If and when you use my bathroom, another sign of success is having a phone by the toilet. That means I can pick it up and best utilize my time!"


"My cooking is actually quite good. I don't like to cook just for myself, but whenever I have people around me I like to cook 'em a good meal. And no one seems to complain - they always come back for more, and there's no visits to the hospital or anything. One of the things I like to cook is pancakes. I've loved pancakes since I was seven or eight years old. And if I had any batter I'd cook you some now.
"Being in the studio means that two out of three meals each day are consumed outside of the house, so I only really eat breakfast here. I have TV dinners in the feezer, some soda, pickles...regular stuff. I also have some pretein shakes, and I drink two of those a day. I try to maintain a protein intake of one gramme to two grammes of body weight, which is a lot of protein - we're talking about five quarts of milk per day!
"This has to do with the weights, which came about when one day I looked at myself and I didn't really like what I saw, so I decided to get into exercise. I like to challenge myself and I like to set myself goals. I work out for six of seven days, which is difficult with recording and touring. But I meet guys who went to high school with who are my age and they look like they're ten years older than me. They've got bellies and they're going bald, they're unhappy with their marriages or they're kids and they spend the whole time complaining. I just didn't want to get like that."

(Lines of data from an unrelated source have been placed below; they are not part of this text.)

theorem loadWord_writes {u : Nat} {g : Nat} {off : Nat} {a : Nat} {wm : Nat} {z0 s : State} (wh : Writes wm z0 s) (we : 35651594 ||| wm =
    wm) : WritesSum wm z0 (loadWord s u g off a) := by
  refine WritesSum.step (g := 35651594) ?_ we wh
  clear wh we
  have hz : Writes 35651594 s s := Writes.refl _ _
  unfold loadWord
  try dsimp only
  repeat' (first
    | with_reducible assumption
    | (with_reducible apply freshWord_writes; (on_goal 2 => decide))
    | (with_reducible apply latchDtb_writes; (on_goal 2 => decide))
    | (with_reducible apply State.withUnit_writes; (on_goal 2 => decide))
    | with_reducible apply WritesSum.inl
    | with_reducible apply WritesSum.inr
    | with_reducible apply Writes.ite
    | with_reducible apply WritesRes.exc
    | with_reducible exact WritesRes.rngWait
    | (with_reducible apply WritesOptSnd.of_eq; with_reducible assumption)
    | split)

theorem failStalled_writes {p : Nat} {wm : Nat} {z0 s : State} (wh : Writes wm z0 s) (we : 3260044448 ||| wm = wm) : Writes wm z0
    (failStalled s p) := by
  refine Writes.step (g := 3260044448) ?_ we wh
  clear wh we
  have hz : Writes 3260044448 s s := Writes.refl _ _
  unfold failStalled
  try dsimp only
  repeat' (first
    | intro _
    | with_reducible assumption
    | (with_reducible apply raiseSync_writes; (on_goal 2 => decide))
    | with_reducible apply Writes.ite
    | with_reducible apply Writes.foldl
    | split)

theorem vLoad_writes {u : Nat} {x : VUnit} {a : Nat} {n : Nat} {wm : Nat} {z0 s : State} (wh : Writes wm z0 s) (we : 1109393450 ||| wm =
    wm) : WritesSum wm z0 (vLoad s u x a n) := by
  refine WritesSum.step (g := 1109393450) ?_ we wh
  clear wh we
  have hz : Writes 1109393450 s s := Writes.refl _ _
  unfold vLoad
  try dsimp only
  repeat' (first
    | with_reducible assumption
    | (with_reducible apply loadWord_writes; (on_goal 2 => decide))
    | (with_reducible apply refusal_writes; (on_goal 2 => decide))
    | with_reducible apply WritesSum.inl
    | with_reducible apply WritesSum.inr
    | with_reducible apply WritesRes.exc
    | with_reducible exact WritesRes.stall
    | (with_reducible apply WritesSum.of_inl; with_reducible assumption)
    | (with_reducible apply WritesSum.of_inr; with_reducible assumption)
    | split)

theorem vStore_writes {u : Nat} {x : VUnit} {a : Nat} {bs : Bytes} {wm : Nat} {z0 s : State} (wh : Writes wm z0 s) (we : 7579107362 ||| wm
    = wm) : WritesRes wm z0 (vStore s u x a bs) := by
  refine WritesRes.step (g := 7579107362) ?_ we wh
  clear wh we
  have hz : Writes 7579107362 s s := Writes.refl _ _
  unfold vStore
  try dsimp only
  repeat' (first
    | with_reducible assumption
    | (with_reducible apply refusal_writes; (on_goal 2 => decide))
    | (with_reducible apply spaceWrite_writes; (on_goal 2 => decide))
    | (with_reducible apply State.withUnit_writes; (on_goal 2 => decide))
    | with_reducible apply WritesRes.ite
    | with_reducible apply WritesRes.done
    | with_reducible apply WritesRes.exc
    | split)

end Sys2Proof.Machine
end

"I like totalitarian poster art. I guess that's one of my few hobbies. I like art that glorifies the State, that glorifies women, the land and the worker. It's a really strange thing, because I find these aspects of fascism and communism so similiar. An outsider that doesn't know anything about them would say that these are the same thing. The ideals go so far left and right that they end up just coming round full circle. I find that ironic and amusing at the same time.
"Also up there you'll find that I have some books on how to fix things - carpentry, electrical work, plumbing. I refuse to pay anybody to do a job that I could potentially do myself. I'll go out and buy a book, figure it out and do the job myself. The way I look at it is that even if I screw the job up it's going to come out cheaper that paying somebody else to do it. And plus I get a free education. So if something breaks I can fix it, no problem.


"I do like Brooklyn. Right now I can't really see myself anywhere else. Every place that I've been to on tour, as much as it was stunning and beautiful, I've always longed to come here. And it's really nothing special, I'm just used to it. I know where everything is, I have friends here, family. It's the devil that I know.
"Some parts of Brooklyn are kind of rough, but if you're stupid enough to go venture there then you deserve what you get. A lot of bands make a big deal of that aspect, but we don't because: a) other bands are doing it, and b) we don't see ourselves as boys from the 'hood. We're not into that.
"Brooklyn is just made up of vastly different neighbourhoods. You have carjacks and shootings every day; you have beautiful tree-lined streets with gorgeous houses. That's a complete 180-degree polarisation. It's like a little country. There are beaches here, there are woods here. Mostly this neighbourhood is Jewish. A couple of blocks down there are a lot of Russian; there are also Koreans, Poles, Irish, Puerto Ricans... And there are no problems. I don't know if that qualifies as harmony. I mean, I don't see blacks and Russians walking hand-in-hand, but they're not throwing bricks at each other either. There's no real inter-racial crime or violence. Well there is a little, but that's something that happens everywhere. It's not something exclusive to Brooklyn.